When you reach the line containing "ES_FAIL is set (R196). -/" in the entries below, begin reproducing lines exactly, and stop once the line containing "else if le b 12" is done.

[Start of section]

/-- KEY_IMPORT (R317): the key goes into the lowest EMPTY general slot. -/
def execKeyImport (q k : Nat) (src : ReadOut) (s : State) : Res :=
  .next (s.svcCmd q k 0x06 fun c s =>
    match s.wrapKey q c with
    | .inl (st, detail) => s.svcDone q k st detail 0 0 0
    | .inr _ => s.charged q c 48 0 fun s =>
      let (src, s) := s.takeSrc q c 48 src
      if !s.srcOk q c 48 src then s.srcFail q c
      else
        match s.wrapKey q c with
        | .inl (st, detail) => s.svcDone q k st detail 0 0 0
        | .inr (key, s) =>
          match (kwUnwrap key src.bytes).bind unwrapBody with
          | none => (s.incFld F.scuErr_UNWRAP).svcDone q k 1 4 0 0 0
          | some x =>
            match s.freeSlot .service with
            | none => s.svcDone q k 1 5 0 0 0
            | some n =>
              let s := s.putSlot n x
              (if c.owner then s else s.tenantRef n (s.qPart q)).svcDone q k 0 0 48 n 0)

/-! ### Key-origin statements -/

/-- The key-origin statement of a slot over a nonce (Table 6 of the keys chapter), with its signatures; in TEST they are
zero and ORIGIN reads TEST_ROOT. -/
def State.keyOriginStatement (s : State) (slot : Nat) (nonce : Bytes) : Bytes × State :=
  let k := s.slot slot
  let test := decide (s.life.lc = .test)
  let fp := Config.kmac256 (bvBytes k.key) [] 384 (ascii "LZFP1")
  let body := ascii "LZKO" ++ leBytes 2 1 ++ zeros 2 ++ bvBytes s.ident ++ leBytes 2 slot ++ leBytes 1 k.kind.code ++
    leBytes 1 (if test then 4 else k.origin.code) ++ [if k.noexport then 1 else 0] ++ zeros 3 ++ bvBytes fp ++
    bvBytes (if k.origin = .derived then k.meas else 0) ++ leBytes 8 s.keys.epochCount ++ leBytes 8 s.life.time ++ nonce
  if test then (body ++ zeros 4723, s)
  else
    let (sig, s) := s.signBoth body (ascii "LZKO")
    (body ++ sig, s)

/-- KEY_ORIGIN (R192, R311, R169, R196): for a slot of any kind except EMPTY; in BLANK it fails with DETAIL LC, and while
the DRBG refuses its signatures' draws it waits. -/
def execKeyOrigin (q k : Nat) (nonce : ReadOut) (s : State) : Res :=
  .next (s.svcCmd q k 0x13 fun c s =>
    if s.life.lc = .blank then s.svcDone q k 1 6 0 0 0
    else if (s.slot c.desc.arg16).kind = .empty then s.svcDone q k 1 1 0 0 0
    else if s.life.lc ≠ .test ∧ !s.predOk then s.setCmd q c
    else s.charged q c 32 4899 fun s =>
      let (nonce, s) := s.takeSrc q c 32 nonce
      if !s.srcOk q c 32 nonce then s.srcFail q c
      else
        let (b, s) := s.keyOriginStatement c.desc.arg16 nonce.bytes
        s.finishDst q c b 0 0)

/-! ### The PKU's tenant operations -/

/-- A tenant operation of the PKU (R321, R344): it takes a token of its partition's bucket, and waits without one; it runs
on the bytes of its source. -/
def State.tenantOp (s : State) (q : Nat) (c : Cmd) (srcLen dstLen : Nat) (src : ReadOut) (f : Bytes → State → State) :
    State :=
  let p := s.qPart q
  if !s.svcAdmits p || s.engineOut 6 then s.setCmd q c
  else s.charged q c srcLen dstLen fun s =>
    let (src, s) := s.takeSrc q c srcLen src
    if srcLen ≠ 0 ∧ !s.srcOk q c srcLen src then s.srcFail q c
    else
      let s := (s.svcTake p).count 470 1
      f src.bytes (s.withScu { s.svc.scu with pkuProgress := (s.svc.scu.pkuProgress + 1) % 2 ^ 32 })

[End of section]
[Start of section]

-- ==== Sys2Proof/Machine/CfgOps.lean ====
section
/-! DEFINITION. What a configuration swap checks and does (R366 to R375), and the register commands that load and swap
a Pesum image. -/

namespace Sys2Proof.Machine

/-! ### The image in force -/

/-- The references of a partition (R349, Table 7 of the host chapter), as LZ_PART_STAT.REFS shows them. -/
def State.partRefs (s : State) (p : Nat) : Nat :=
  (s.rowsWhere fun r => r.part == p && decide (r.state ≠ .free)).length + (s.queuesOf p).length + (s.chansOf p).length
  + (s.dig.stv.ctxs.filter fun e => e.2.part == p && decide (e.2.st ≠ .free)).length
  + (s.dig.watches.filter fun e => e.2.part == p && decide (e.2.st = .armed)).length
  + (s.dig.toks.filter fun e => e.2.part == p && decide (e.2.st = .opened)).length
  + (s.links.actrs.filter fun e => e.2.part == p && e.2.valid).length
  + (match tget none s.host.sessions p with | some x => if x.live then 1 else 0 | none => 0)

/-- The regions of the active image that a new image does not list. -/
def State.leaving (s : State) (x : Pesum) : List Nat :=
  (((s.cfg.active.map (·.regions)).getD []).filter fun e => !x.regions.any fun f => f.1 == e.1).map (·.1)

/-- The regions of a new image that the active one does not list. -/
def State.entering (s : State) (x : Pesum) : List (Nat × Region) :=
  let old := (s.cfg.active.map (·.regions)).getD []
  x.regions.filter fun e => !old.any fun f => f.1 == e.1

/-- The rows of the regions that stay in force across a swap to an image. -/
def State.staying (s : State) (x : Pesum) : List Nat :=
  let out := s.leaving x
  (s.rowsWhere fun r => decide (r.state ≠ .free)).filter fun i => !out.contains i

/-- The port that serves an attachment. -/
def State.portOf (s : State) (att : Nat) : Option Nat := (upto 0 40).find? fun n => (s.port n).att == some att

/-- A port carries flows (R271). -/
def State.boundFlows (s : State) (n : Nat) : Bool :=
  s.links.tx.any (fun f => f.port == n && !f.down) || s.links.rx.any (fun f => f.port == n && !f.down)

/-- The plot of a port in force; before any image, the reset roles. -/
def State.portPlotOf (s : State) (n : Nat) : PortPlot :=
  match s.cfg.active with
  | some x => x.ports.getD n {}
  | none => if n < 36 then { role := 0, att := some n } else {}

[End of section]
[Start of section]

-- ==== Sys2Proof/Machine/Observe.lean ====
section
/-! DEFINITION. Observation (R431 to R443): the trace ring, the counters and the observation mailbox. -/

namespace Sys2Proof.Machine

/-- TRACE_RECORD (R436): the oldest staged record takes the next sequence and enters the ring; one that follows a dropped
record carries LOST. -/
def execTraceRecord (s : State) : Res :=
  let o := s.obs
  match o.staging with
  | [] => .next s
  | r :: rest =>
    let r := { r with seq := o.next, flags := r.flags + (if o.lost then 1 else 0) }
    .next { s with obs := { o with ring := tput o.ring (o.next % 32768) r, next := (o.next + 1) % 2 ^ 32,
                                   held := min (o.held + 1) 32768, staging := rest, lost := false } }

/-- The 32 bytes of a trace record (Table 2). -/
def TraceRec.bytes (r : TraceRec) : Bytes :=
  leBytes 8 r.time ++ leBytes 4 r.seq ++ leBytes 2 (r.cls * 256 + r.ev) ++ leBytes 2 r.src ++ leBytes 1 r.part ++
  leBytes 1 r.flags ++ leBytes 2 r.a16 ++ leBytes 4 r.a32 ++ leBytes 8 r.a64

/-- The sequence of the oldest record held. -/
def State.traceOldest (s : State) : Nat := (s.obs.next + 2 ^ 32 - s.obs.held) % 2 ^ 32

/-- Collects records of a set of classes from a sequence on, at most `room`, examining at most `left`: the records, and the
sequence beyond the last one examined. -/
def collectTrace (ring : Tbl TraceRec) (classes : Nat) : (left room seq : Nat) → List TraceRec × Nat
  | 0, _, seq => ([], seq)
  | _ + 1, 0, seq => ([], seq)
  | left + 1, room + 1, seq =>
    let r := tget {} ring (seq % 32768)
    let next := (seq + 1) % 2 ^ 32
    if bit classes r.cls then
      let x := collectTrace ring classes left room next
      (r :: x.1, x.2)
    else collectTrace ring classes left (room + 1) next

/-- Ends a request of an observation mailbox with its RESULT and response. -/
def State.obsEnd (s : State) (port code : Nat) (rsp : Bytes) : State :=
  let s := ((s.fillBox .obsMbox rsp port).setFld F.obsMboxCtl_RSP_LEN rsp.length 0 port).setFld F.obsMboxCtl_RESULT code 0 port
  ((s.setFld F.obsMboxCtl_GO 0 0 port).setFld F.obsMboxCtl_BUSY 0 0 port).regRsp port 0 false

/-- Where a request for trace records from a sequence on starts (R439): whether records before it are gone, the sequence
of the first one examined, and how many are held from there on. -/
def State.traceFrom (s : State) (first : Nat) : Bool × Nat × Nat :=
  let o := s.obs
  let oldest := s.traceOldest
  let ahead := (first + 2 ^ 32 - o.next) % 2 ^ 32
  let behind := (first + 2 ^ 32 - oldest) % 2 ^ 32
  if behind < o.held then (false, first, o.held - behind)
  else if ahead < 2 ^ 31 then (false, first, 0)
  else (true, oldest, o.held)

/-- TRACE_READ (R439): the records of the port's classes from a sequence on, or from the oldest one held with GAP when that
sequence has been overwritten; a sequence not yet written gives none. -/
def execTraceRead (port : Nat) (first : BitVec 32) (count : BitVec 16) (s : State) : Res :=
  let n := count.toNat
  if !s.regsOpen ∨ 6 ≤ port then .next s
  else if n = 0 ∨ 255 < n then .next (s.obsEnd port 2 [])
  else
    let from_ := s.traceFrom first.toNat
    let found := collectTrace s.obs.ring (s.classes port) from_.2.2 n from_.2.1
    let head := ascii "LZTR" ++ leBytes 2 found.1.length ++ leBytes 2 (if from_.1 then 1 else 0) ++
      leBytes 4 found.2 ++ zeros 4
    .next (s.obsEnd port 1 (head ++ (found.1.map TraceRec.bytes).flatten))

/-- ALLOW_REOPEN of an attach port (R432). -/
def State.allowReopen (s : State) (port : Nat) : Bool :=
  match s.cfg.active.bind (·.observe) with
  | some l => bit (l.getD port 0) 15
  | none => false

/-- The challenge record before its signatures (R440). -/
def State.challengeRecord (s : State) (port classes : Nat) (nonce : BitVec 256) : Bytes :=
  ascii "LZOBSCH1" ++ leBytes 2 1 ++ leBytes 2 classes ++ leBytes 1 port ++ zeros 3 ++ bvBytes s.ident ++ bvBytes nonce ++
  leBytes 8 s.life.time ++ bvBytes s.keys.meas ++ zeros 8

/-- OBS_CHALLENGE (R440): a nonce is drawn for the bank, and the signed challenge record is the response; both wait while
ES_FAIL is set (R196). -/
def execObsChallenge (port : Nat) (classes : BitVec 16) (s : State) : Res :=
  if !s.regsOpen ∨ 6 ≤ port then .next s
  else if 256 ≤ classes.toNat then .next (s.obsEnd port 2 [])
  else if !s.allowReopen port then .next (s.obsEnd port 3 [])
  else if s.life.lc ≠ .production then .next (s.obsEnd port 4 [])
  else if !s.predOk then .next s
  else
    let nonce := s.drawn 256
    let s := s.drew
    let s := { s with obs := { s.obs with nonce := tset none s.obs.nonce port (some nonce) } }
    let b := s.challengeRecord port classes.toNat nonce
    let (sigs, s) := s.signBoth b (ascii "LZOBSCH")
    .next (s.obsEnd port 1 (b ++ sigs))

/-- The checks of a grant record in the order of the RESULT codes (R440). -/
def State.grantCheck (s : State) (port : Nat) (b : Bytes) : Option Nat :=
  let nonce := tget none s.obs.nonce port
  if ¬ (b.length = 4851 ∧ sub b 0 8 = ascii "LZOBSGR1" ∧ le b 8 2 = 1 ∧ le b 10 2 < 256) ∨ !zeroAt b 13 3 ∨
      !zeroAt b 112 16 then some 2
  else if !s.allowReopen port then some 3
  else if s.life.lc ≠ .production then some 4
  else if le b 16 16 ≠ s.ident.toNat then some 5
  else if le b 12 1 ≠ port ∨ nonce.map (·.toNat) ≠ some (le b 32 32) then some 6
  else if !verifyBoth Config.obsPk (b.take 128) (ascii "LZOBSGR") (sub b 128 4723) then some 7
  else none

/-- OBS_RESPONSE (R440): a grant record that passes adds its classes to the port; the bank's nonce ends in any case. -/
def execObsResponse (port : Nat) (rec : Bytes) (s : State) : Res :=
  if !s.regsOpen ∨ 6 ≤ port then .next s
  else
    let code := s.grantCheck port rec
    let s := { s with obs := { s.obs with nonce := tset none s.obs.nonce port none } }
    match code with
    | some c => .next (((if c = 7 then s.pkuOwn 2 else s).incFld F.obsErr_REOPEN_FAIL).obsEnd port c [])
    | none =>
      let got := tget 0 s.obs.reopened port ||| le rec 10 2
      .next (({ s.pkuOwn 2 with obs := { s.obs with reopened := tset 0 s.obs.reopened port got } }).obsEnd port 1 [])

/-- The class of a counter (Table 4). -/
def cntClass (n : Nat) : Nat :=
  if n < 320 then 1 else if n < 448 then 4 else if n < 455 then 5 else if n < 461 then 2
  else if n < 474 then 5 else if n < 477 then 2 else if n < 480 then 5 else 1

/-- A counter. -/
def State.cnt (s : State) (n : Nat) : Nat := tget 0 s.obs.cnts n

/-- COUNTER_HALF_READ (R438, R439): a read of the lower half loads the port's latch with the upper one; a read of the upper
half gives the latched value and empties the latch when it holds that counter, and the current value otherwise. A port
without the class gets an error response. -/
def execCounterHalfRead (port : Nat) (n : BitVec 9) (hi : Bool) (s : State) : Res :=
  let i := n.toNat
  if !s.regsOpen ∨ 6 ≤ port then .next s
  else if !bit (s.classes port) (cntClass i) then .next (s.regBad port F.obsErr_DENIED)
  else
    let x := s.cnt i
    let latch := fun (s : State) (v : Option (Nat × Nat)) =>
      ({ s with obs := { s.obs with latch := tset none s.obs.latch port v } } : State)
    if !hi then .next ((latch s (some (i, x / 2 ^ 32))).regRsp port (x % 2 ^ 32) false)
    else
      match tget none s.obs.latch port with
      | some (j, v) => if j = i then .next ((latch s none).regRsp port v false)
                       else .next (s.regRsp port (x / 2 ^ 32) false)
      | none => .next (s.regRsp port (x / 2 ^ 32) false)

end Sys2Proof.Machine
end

[End of section]

### Completed exercise
ES_FAIL is set (R196). -/
def execObsChallenge (port : Nat) (classes : BitVec 16) (s : State) : Res :=
  if !s.regsOpen ∨ 6 ≤ port then .next s
  else if 256 ≤ classes.toNat then .next (s.obsEnd port 2 [])
  else if !s.allowReopen port then .next (s.obsEnd port 3 [])
  else if s.life.lc ≠ .production then .next (s.obsEnd port 4 [])
  else if !s.predOk then .next s
  else
    let nonce := s.drawn 256
    let s := s.drew
    let s := { s with obs := { s.obs with nonce := tset none s.obs.nonce port (some nonce) } }
    let b := s.challengeRecord port classes.toNat nonce
    let (sigs, s) := s.signBoth b (ascii "LZOBSCH")
    .next (s.obsEnd port 1 (b ++ sigs))

/-- The checks of a grant record in the order of the RESULT codes (R440). -/
def State.grantCheck (s : State) (port : Nat) (b : Bytes) : Option Nat :=
  let nonce := tget none s.obs.nonce port
  if ¬ (b.length = 4851 ∧ sub b 0 8 = ascii "LZOBSGR1" ∧ le b 8 2 = 1 ∧ le b 10 2 < 256) ∨ !zeroAt b 13 3 ∨
      !zeroAt b 112 16 then some 2
  else if !s.allowReopen port then some 3
  else if s.life.lc ≠ .production then some 4
  else if le b 16 16 ≠ s.ident.toNat then some 5
  else if le b 12 1 ≠ port ∨ nonce.map (·.toNat) ≠ some (le b 32 32) then some 6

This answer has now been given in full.